Lesson Four considered the nature of CHAPTER FOUR of Shelley's FRANKENSTEIN. The class were asked to examine a key passage within this chapter and discuss the significance of key moments. Significant discussion was generated when discussing the following quotes from Victor's narrative:
- supernatural enthusiasm...
- Remember, I am not recording the vision of a madman
- After days and nights of incredible labour and fatigue....I became myself capable of bestowing animation upon lifeless matter
- I see by your eagerness...that you expect to be informed of the secret with which I am acquainted; that cannot be....I will not lead you on, unguarded and ardent....to your destruction and infallible misery
- feelings...bore me onwards like a hurricane
- life and death appeared to me ideal bounds, which I should first break through and pour a torrent of light into our dark world. A new species would bless me as its creator...No father could claim the gratitude of his child so completely as I should deserve theirs...

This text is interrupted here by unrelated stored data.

-- ==== Sys2Proof/Machine/Prov.lean ====
section
/-!
DEFINITION. Machine/Prov.lean: provisional entries, received and derived (R450, R451, R516 to R518).
-/
namespace Sys2Proof.Machine

def State.setSill (s : State) (x : SillSt) : State := { s with sill := x }

/-- The entry of a received message. -/
def State.provKey (s : State) (src mtag : Nat) : Option Nat :=
  (List.find? (fun (e : Nat × ProvEnt) => e.2.cmd.isNone && e.2.src == src && e.2.mtag == mtag) s.sill.prov).map (·.1)

/-- A node of a reduction no longer waits for command `cmd` or entry `link` (R157). -/
def NodeVal.cut (cmd link : Option Nat) (v : NodeVal) : NodeVal :=
  { v with cmds := v.cmds.filter (fun i => some i != cmd), links := v.links.filter (fun i => some i != link) }

def State.cutNodes (s : State) (cmd link : Option Nat) : State :=
  let vals (t : Tab NodeVal) : Tab NodeVal := t.map (fun v => (v.1, v.2.cut cmd link))
  { s with
    reds := s.reds.map (fun t => (t.1, { t.2 with nodes := vals t.2.nodes }))
    groups := { s.groups with insts := s.groups.insts.map (fun x => (x.1, { x.2 with
      vals := vals x.2.vals
      right := x.2.right.map (fun r => (r.1, if r.2.link = link then { r.2 with link := none } else r.2)) })) } }

/-- Contributors of reductions of which a node depends on an entry of `bad`. -/
def State.dependents (s : State) (bad : List Nat) : List (Nat × Nat) :=
  let hit (t : Tab NodeVal) : Bool := t.any (fun v => v.2.links.any bad.contains)
  (s.reds.filter (fun t => hit t.2.nodes)).flatMap (fun t => t.2.cores)
    ++ (s.groups.insts.filter (fun x => hit x.2.vals || x.2.right.any (fun r => (r.2.link.map bad.contains).getD false))).flatMap (fun x =>
      x.2.contribs)

/-- Drops identity `i` from every list of links: commands that ran or run, derived entries, and nodes of reductions. -/
def State.unlink (s : State) (i : Nat) : State :=
  let cut (l : List Nat) : List Nat := l.filter (· != i)
  let s := s.setSill { s.sill with
    retired := s.sill.retired.map (fun e => { e with links := cut e.links })
    prov := s.sill.prov.map (fun e => (e.1, { e.2 with links := cut e.2.links })) }
  let s := s.cutNodes none (some i)
  { s with log := s.log.map (fun k => (k.1, { k.2 with running := k.2.running.map (fun r => { r with links := cut r.links }) })) }

/-- A confirmed entry is freed (R451), with every derived entry whose links are then all confirmed (R516); messages that
waited for them alone are confirmed. `fuel` bounds the chain. -/
def State.freeProv (s : State) (i : Nat) : Nat → State
  | 0 => s
  | fuel + 1 =>
    let s := s.setSill { s.sill with prov := s.sill.prov.drop i }
    let s := (s.unlink i).confirmMsgs none (some i)
    let done := s.sill.prov.filter (fun e => e.2.cmd.isSome && e.2.links.isEmpty)
    done.foldl (fun s e => s.freeProv e.1 fuel) s

/-- The entries linked to `is`, directly or through others. -/
def State.linkedTo (s : State) (is : List Nat) : Nat → List Nat
  | 0 => is
  | fuel + 1 =>
    let more := (s.sill.prov.filter (fun e => !is.contains e.1 && e.2.links.any is.contains)).map (·.1)
    if more.isEmpty then is else s.linkedTo (is ++ more) fuel

/-- A provisional entry is retracted (R517): what is linked to it is tainted and freed, the commands that read it never
cross, and messages made from it are retracted. -/
def State.taint (s : State) (i : Nat) : State :=
  let bad := s.linkedTo [i] 4096
  let hit (l : List Nat) : Bool := l.any bad.contains
  let cmds := s.sill.retired.filter (fun e => hit e.links)
  let s := s.setSill { s.sill with
    prov := s.sill.prov.filter (fun e => !bad.contains e.1), retired := s.sill.retired.filter (fun e => !hit e.links)
    outcomes := s.sill.outcomes ++ cmds.map (fun e => (e.id, e.core, e.ctx, 0x36)), lost := s.sill.lost ++ cmds.filterMap (·.prog) }
  let s : State := { s with log := s.log.map (fun k => (k.1, { k.2 with
    running := k.2.running.map (fun r =>
      if hit r.links || (s.dependents bad).contains (k.1, r.cmd.id) then { r with tainted := true } else r) })) }
  let s := bad.foldl (fun s b => s.retractMsgs none (some b)) s
  let s := cmds.foldl (fun s e => s.retractMsgs (some e.id) none) s
  s.raise 3 3

/-- Whether another provisional entry is free (R451). -/
def State.provRoom (s : State) : Bool := decide (s.sill.prov.length < 4096)

/-- A fragment of a provisional message wrote `n` bytes at `a`: its entry covers the whole written range (R451). -/
def State.noteProv (s : State) (src mtag a n : Nat) (complete : Bool) : Nat × State :=
  let k := (s.provKey src mtag).getD s.sill.nextProv
  let e := s.sill.prov.get { src := src, mtag := mtag, lo := a } k
  let lo := if e.n = 0 then a else min e.lo a
  let hi := if e.n = 0 then a + n else max (e.lo + e.n) (a + n)
  let e := { e with lo := lo, n := hi - lo, turn := s.turn.ticks, complete := e.complete || complete }
  (k, s.setSill { s.sill with prov := s.sill.prov.put k e, nextProv := max s.sill.nextProv (k + 1) })

/-- A complete and confirmed entry is freed. -/
def State.settleProv (s : State) (k : Nat) : State :=
  match s.sill.prov.find? k with
  | some e => if e.complete && e.confirmed then s.freeProv k 4096 else s
  | none => s

/-- A pass whose block for hop `provHop` was provisional sees it confirmed, or retracted: then it waits for the replacement
(R281, R293). -/
def State.ringProv (s : State) (k : Nat) (retracted : Bool) : State :=
  s.rings.foldl (fun s x =>
    if x.2.prov = some k then
      let s := s.setRing x.1 { s.ring x.1 with prov := none, await := retracted }
      if s.ringLive x.1 then (s.ringTell x.1).ringSend x.1 else s
    else s) s

end Sys2Proof.Machine
end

- My cheek had grown pale with study..my person had become emaciated with confinement
- I pursued nature to her hiding places
- My limbs now tremble and my eyes swim with the remembrance; but then a resistless and frantic impulse urged me forward; I seemed to have lost all soul and sensation but for this one pursuit...a passing trance
- I collected bones from charnel houses; and disturbed, with profane fingers, the tremendous secrets of the human frame
- In a solitary chamber, or rather cell, at the top of the house, and separated from all the other apartments by a gallery and staircase, I kept my workshop of filthy creation: my eye-balls were starting from their sockets in attending to the details of my employment. The dissecting room and the slaughterhouse furnished many of my materials; and often did my human nature turn with loathing from my occupation.
- A human being in perfection ought always to preserve a calm and peaceful mind, and never allow passion or a transitory desire to disturb his tranquility.
- Winter , spring, and summer passed away during my labours; but I did not watch the blossom or the expanding leaves- sights which before always yielded me supreme delight- so deeply was I engrossed in my occupation
- I appeared rather like one doomed by slavery to toil in the mines, or any other unwholesome trade....Every night I was oppressed by a slow fever, and I became nervous to a painful degree; the fall of a leaf startled me, and I shunned my fellow creatures as if I had been guilty of a crime
Lesson Five continued the discussion and considered Shelley's aim when presenting this key chapter. Students were encouraged to consider the key quotes in the context of the alternative title: THE MODERN PROMETHEUS.
HOMEWORK: Consider potential content for the essay:
WHAT IS SHELLEY'S AIM IN CHAPTER FOUR?